=== Source information ===

-- ==== Sys2Proof/Machine/Audit.lean ====
section
/-! DEFINITION. Machine/Audit.lean: the audit log's records, their hash chain and the on-die ring (R343 to R346), and the
region checkers (R323 to R326). -/
namespace Sys2Proof.Machine

/-- Slots of the on-die ring, and the level at which software writes are held (R346). -/
def audSlots : Nat := 4096
def audHold : Nat := 3840

/-- Refresh AUD_STATUS.USED, STALL and HW_WAIT from the ring and the waiting records (R346). -/
def Chip.audSync (c : Chip) : Chip :=
  let n := c.aud.ring.length
  c.puts [(Reg.AUD_STATUS.USED, n), (Reg.AUD_STATUS.STALL, b2n (decide (n ≥ audHold))),
    (Reg.AUD_STATUS.HW_WAIT, b2n (!c.aud.waiting.isEmpty))]

/-- What a record says besides its hash (R344). -/
structure RecBody where
  time : Nat
  value : Nat
  addr : Nat
  tenant : Nat
  agent : Nat
  world : Bool
  hw : Bool
  refused : Bool
  cs : Bool
  deriving DecidableEq, Repr

/-- The record's 32 bytes with a zero hash, as a number (R344). -/
def RecBody.num (r : RecBody) : Nat :=
  r.time % 2 ^ 64 + (r.value % 2 ^ 64) <<< 64 + (r.addr % 2 ^ 52) <<< 128 + (r.tenant % 2 ^ 12) <<< 180
    + (r.agent % 2 ^ 16) <<< 192 + b2n r.world <<< 208 + b2n r.hw <<< 209 + b2n r.refused <<< 210 + b2n r.cs <<< 211

/-- The digest of a record: SHA-256 of the previous record and bytes 0 to 26 of this one (R345). -/
def audDigest (prev body : Nat) : List Nat := sha256 (toBytes 32 prev ++ toBytes 27 body)

/-- A record with digest bytes 0 to 4 in its bytes 27 to 31 (R345). -/
def audSeal (body : Nat) (digest : List Nat) : Nat := body + ofBytes (digest.take 5) <<< 216

/-- The latest record (AUD_LAST). -/
def Chip.audLast (c : Chip) : Nat :=
  c.get (Reg.AUD_LAST.REC 0) + c.get (Reg.AUD_LAST.REC 1) <<< 64 + c.get (Reg.AUD_LAST.REC 2) <<< 128
    + c.get (Reg.AUD_LAST.REC 3) <<< 192

/-- A record enters the ring: it is chained to the latest one, numbered by AUD_SEQ, and AUD_IRQ is sent when USED
reaches THRESH (R345, R346). -/
def Chip.audPushAfter (prev : Nat) (c : Chip) (b : RecBody) : Chip :=
  let dg := audDigest prev b.num
  let r := audSeal b.num dg
  let d := ofBytes dg
  let seq := c.get Reg.AUD_SEQ.SEQ
  let c := c.puts [(Reg.AUD_LAST.REC 0, bits r 0 64), (Reg.AUD_LAST.REC 1, bits r 64 64), (Reg.AUD_LAST.REC 2, bits r 128 64),
    (Reg.AUD_LAST.REC 3, bits r 192 64), (Reg.AUD_DIGEST.DIGEST 0, bits d 0 64), (Reg.AUD_DIGEST.DIGEST 1, bits d 64 64),
    (Reg.AUD_DIGEST.DIGEST 2, bits d 128 64), (Reg.AUD_DIGEST.DIGEST 3, bits d 192 64), (Reg.AUD_SEQ.SEQ, seq + 1)]
  let c := ({ c with aud := { c.aud with ring := c.aud.ring ++ [AudRec.mk seq r false false] } }).audSync
  if c.aud.ring.length = c.get Reg.AUD_IRQ.THRESH then
    c.irqReg Reg.AUD_IRQ.AGENT Reg.AUD_IRQ.VEC Reg.AUD_IRQ.EN
  else c

/-- A record enters the ring after the latest record. -/
def Chip.audPush (c : Chip) (b : RecBody) : Chip := Chip.audPushAfter c.audLast c b

/-- The body of a software write's record. -/
def Chip.swBody (c : Chip) (w : Who) (addr value : Nat) (refused : Bool) : RecBody :=
  { time := c.time, value := value, addr := addr, tenant := w.tenant, agent := w.agent, world := w.secure,
    hw := false, refused := refused, cs := false }

/-- The record of a CSWR to cs_tenant or cs_irq_world (R343, R344). -/
def Chip.audCs (c : Chip) (w : Who) (cs value : Nat) : Chip :=
  c.audPush { c.swBody w (2 ^ 52 - 2 ^ 12 + cs % 2 ^ 12) value false with cs := true }

/-- The body of a hardware record (R344). -/
def hwBody (h : HwRec) : RecBody :=
  match h.who with
  | none => { time := h.time, value := h.value, addr := h.addr, tenant := 0, agent := h.blk, world := true, hw := true,
              refused := false, cs := false }
  | some w => { time := h.time, value := h.value, addr := h.addr, tenant := w.tenant, agent := w.agent, world := w.secure, hw := false,
                refused := h.refused, cs := false }

/-- A block's state change writes a hardware record, which waits in its block when no slot is free (R343, R346). -/
def Chip.hwEnter (c : Chip) (h : HwRec) : Chip :=
  if c.aud.ring.length < audSlots && c.aud.waiting.isEmpty then c.audPush (hwBody h)
  else (({ c with aud := { c.aud with waiting := c.aud.waiting ++ [h] } }).count Reg.AUD_STALL_CNT.HW_WAITS 1).audSync

def Chip.hwRecord (c : Chip) (blk addr value : Nat) : Chip := c.hwEnter ⟨blk, c.time, value, addr, none, false⟩

/-- Waiting hardware records, at most `n`, enter the ring in order as long as a slot is free (R346). -/
def Chip.hwFill : Nat → Chip → Chip
  | 0, c => c
  | n + 1, c =>
    match c.aud.waiting with
    | [] => c
    | h :: l =>
      if c.aud.ring.length < audSlots then Chip.hwFill n (({ c with aud := { c.aud with waiting := l } }).audPush (hwBody h)) else c

/-- Records that a block may hold before it holds its next audited change (R346). -/
def hwWaitMax : Nat := 16

/-- Does a block hold as many records as it can (R346)? -/
def Chip.hwFull (c : Chip) (blk : Nat) : Bool := decide (hwWaitMax ≤ (c.aud.waiting.filter (fun h => h.who.isNone && h.blk == blk)).length)

/-- The START record of a reset (R345). -/
def Chip.audStart (c : Chip) (warm : Bool) : Chip :=
  let h : HwRec := ⟨hubAgent c.pkg 6 1, c.time, b2n warm, 0xFF00000000000 + c.pkg * 0x100000000 + 0xC9C00028, none, false⟩
  Chip.audPushAfter (if warm then c.audLast else 0) c (hwBody h)

/-- The log starts again after a warm reset or a wake, and the hardware records that waited follow (R345, R346). -/
def Chip.audRestart (c : Chip) : Chip :=
  let c := c.audStart true
  Chip.hwFill c.aud.waiting.length c

/-- Base of this package's CSR space (R14). -/
def Chip.csrBase (c : Chip) : Nat := 0xFF00000000000 + c.pkg * 0x100000000

/-! ### Region checkers -/

/-- Rights as a mask: R 1, W 2, X 4 (the order of SEC_RGN bits 3 to 1 and of AUX bits 4 to 2). -/
def rightR : Nat := 1
def rightW : Nat := 2
def rightX : Nat := 4

/-- Is region i of checker k enabled and does it contain a page (R324)? -/
def Chip.rgnCovers (c : Chip) (k i page : Nat) : Bool :=
  c.on (Reg.SEC_RGN.EN k i) && decide (c.get (Reg.SEC_RGN.BASE k i) ≤ page) && decide (page ≤ c.get (Reg.SEC_RGN.LIMIT k i))

/-- The deciding region: the lowest-numbered enabled one that contains the address, else the background region (R324). -/
def Chip.rgnOf (c : Chip) (k addr : Nat) : Nat :=
  ((List.range 31).find? (fun i => c.rgnCovers k i (addr / 4096))).getD 31

/-- The rights that a region gives to a world and tenant (R324). -/
def Chip.rgnRights (c : Chip) (k i tenant : Nat) (secure : Bool) : Nat :=
  let w := c.get (Reg.SEC_RGN.WORLD k i)
  if (w = 2 || w = b2n secure) && (c.on (Reg.SEC_RGN.ANY k i) || c.get (Reg.SEC_RGN.TENANT k i) = tenant)
  then c.get (Reg.SEC_RGN.RIGHTS k i) else 0

/-- The outcome of a region check. -/
structure RgnChk where
  ok : Bool
  region : Nat
  rights : Nat
  deriving DecidableEq, Repr

/-- Check an access that needs rights `need` at checker k (R324). -/
def Chip.rgnCheck (c : Chip) (k addr : Nat) (w : Who) (need : Nat) : RgnChk :=
  let i := c.rgnOf k addr
  let r := c.rgnRights k i w.tenant w.secure
  ⟨r &&& need == need, i, r⟩

/-- The agent ID of checker k (R323); `slice` is the home slice that checks for checker 24. -/
def Chip.checkerAgent (c : Chip) (k slice : Nat) : Nat :=
  if k < 16 then hubAgent c.pkg 0 k
  else if k < 24 then hubAgent c.pkg 1 (k - 16)
  else if k = 24 then hubAgent c.pkg 2 slice
  else hubAgent c.pkg 6 0

/-- Log a failed check: SEC_VIOL_LOG keeps the first, SEC_VIOL_SRC.COUNT counts every one (R326). -/
def Chip.violLog (c : Chip) (k region addr : Nat) (w : Who) (write : Bool) : Chip :=
  let c := c.count Reg.SEC_VIOL_SRC.COUNT 1
  if c.on Reg.SEC_VIOL_LOG.VALID then c
  else c.puts [(Reg.SEC_VIOL_LOG.ADDR, addr), (Reg.SEC_VIOL_LOG.REGION, region), (Reg.SEC_VIOL_LOG.CHECKER, k),
    (Reg.SEC_VIOL_LOG.VALID, 1), (Reg.SEC_VIOL_SRC.AGENT, w.agent), (Reg.SEC_VIOL_SRC.TENANT, w.tenant),
    (Reg.SEC_VIOL_SRC.WORLD, b2n w.secure), (Reg.SEC_VIOL_SRC.WRITE, b2n write)]

/-! ### OTP fields -/

/-- Word w of the OTP array (R339). -/
def Chip.otpWord (c : Chip) (w : Nat) : Nat := SMap.getD c.otp w 0

/-- Is generation g of field f valid: programmed, with a matching CHK (R340)? -/
def Chip.otpValid (c : Chip) (f g : Nat) : Bool :=
  let w := c.otpWord (4 * f + g)
  w != 0 && bits w 56 8 == otpCrc (bits w 0 56)

/-- The highest-numbered valid generation (R340). -/
def Chip.otpGen (c : Chip) (f : Nat) : Option Nat := [3, 2, 1, 0].find? (fun g => c.otpValid f g)

/-- The field's value (R340). -/
def Chip.otpValue (c : Chip) (f : Nat) : Nat :=
  match c.otpGen f with
  | some g => bits (c.otpWord (4 * f + g)) 0 56
  | none => 0

/-- Which generations are programmed, as a mask (R340). -/
def Chip.otpUsed (c : Chip) (f : Nat) : Nat :=
  (List.range 4).foldl (fun m g => if c.otpWord (4 * f + g) = 0 then m else m + 2 ^ g) 0

/-- A field as blocks use it: its value at the last cold reset (R340). -/
def Chip.otpField (c : Chip) (f : Nat) : Nat := SMap.getD c.sec.otpRead f 0

/-- Did a field hold a valid generation at the last cold reset (R340)? -/
def Chip.otpHeld (c : Chip) (f : Nat) : Bool := SMap.getD c.sec.otpRead (128 + f) 0 == 1

/-- Latch every OTP field at a cold reset: its value, and at 128 + f whether a generation is valid (R340). -/
def Chip.otpLatch (c : Chip) : Chip :=
  { c with sec := { c.sec with
      otpRead := (List.range 128).foldl (fun m f => SMap.put (SMap.put m 0 f (c.otpValue f)) 0 (128 + f) (b2n (c.otpGen f).isSome)) [] } }

end Sys2Proof.Machine
end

===

**What this task involves:** Exact duplication is required for the lines above, from the line that contains "let d := ofBytes dg" to the line that contains "def Chip.hwRecord (c", inclusive; omit all others.

**Final answer:**
  let d := ofBytes dg
  let seq := c.get Reg.AUD_SEQ.SEQ
  let c := c.puts [(Reg.AUD_LAST.REC 0, bits r 0 64), (Reg.AUD_LAST.REC 1, bits r 64 64), (Reg.AUD_LAST.REC 2, bits r 128 64),
    (Reg.AUD_LAST.REC 3, bits r 192 64), (Reg.AUD_DIGEST.DIGEST 0, bits d 0 64), (Reg.AUD_DIGEST.DIGEST 1, bits d 64 64),
    (Reg.AUD_DIGEST.DIGEST 2, bits d 128 64), (Reg.AUD_DIGEST.DIGEST 3, bits d 192 64), (Reg.AUD_SEQ.SEQ, seq + 1)]
  let c := ({ c with aud := { c.aud with ring := c.aud.ring ++ [AudRec.mk seq r false false] } }).audSync
  if c.aud.ring.length = c.get Reg.AUD_IRQ.THRESH then
    c.irqReg Reg.AUD_IRQ.AGENT Reg.AUD_IRQ.VEC Reg.AUD_IRQ.EN
  else c

/-- A record enters the ring after the latest record. -/
def Chip.audPush (c : Chip) (b : RecBody) : Chip := Chip.audPushAfter c.audLast c b

/-- The body of a software write's record. -/
def Chip.swBody (c : Chip) (w : Who) (addr value : Nat) (refused : Bool) : RecBody :=
  { time := c.time, value := value, addr := addr, tenant := w.tenant, agent := w.agent, world := w.secure,
    hw := false, refused := refused, cs := false }

/-- The record of a CSWR to cs_tenant or cs_irq_world (R343, R344). -/
def Chip.audCs (c : Chip) (w : Who) (cs value : Nat) : Chip :=
  c.audPush { c.swBody w (2 ^ 52 - 2 ^ 12 + cs % 2 ^ 12) value false with cs := true }

/-- The body of a hardware record (R344). -/
def hwBody (h : HwRec) : RecBody :=
  match h.who with
  | none => { time := h.time, value := h.value, addr := h.addr, tenant := 0, agent := h.blk, world := true, hw := true,
              refused := false, cs := false }
  | some w => { time := h.time, value := h.value, addr := h.addr, tenant := w.tenant, agent := w.agent, world := w.secure, hw := false,
                refused := h.refused, cs := false }

/-- A block's state change writes a hardware record, which waits in its block when no slot is free (R343, R346). -/
def Chip.hwEnter (c : Chip) (h : HwRec) : Chip :=
  if c.aud.ring.length < audSlots && c.aud.waiting.isEmpty then c.audPush (hwBody h)
  else (({ c with aud := { c.aud with waiting := c.aud.waiting ++ [h] } }).count Reg.AUD_STALL_CNT.HW_WAITS 1).audSync

def Chip.hwRecord (c : Chip) (blk addr value : Nat) : Chip := c.hwEnter ⟨blk, c.time, value, addr, none, false⟩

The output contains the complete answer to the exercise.